All that should come back is the lines of the data below from the one containing "have hi : ∀" to the one containing "clear => exact ⟨_, rfl⟩", inclusive, exactly as they stand.

== Supplied information ==

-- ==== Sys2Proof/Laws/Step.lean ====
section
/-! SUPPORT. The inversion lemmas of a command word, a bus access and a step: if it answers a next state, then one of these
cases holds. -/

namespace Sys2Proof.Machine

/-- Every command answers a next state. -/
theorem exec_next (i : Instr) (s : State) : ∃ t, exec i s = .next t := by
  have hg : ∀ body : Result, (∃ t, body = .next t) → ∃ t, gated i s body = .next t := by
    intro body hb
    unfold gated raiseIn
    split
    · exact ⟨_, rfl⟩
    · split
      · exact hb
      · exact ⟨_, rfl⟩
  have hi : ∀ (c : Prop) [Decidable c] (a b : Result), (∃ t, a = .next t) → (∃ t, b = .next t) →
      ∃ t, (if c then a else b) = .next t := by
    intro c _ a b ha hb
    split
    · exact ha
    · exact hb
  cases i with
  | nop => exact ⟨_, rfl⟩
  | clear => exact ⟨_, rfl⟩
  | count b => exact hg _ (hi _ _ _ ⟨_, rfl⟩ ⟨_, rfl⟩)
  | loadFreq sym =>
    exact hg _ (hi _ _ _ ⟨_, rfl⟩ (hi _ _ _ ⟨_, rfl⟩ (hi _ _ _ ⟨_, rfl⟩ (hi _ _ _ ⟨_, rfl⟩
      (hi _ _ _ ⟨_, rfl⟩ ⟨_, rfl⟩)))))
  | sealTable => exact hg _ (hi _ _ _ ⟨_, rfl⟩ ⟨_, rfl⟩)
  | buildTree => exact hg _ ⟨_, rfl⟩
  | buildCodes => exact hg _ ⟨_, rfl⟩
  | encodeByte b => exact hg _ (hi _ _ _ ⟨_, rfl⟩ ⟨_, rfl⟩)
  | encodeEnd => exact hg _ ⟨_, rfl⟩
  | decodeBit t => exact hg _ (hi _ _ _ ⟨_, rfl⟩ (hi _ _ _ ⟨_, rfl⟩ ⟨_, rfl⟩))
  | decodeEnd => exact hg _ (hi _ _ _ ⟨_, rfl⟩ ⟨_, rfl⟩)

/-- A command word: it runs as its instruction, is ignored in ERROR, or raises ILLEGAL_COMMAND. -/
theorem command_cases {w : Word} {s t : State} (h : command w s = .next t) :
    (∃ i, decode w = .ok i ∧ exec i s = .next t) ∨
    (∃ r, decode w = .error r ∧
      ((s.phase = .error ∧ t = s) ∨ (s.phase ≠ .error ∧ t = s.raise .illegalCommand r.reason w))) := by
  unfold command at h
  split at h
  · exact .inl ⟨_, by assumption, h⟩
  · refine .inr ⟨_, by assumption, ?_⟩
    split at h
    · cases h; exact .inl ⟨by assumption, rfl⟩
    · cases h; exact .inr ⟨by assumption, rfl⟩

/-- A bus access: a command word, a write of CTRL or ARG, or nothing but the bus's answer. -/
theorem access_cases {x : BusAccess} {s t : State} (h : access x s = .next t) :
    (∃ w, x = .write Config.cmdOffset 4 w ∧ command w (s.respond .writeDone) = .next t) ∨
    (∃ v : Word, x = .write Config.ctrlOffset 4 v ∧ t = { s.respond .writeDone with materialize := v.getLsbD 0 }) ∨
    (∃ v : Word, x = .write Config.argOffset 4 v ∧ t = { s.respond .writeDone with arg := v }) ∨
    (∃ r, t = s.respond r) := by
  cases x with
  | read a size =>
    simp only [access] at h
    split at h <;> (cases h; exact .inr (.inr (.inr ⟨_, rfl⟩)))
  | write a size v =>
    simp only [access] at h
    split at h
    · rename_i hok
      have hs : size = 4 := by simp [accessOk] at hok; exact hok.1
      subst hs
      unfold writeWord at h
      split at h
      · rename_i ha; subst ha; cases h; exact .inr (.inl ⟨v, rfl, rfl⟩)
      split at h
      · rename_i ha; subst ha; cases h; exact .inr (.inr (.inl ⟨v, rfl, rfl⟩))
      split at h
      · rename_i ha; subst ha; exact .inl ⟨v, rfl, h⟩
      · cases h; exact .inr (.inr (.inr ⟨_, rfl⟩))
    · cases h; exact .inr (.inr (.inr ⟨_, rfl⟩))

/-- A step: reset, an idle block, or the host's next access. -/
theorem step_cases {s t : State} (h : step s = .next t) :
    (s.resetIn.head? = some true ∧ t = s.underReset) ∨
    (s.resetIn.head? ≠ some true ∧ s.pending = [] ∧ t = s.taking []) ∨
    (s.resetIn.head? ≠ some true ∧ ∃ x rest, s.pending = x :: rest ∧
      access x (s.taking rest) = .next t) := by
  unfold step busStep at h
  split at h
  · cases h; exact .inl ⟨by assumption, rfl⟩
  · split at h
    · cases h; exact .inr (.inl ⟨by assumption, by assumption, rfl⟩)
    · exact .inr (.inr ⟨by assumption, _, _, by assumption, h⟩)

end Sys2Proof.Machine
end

===

**Reply**
  have hi : ∀ (c : Prop) [Decidable c] (a b : Result), (∃ t, a = .next t) → (∃ t, b = .next t) →
      ∃ t, (if c then a else b) = .next t := by
    intro c _ a b ha hb
    split
    · exact ha
    · exact hb
  cases i with
  | nop => exact ⟨_, rfl⟩
  | clear => exact ⟨_, rfl⟩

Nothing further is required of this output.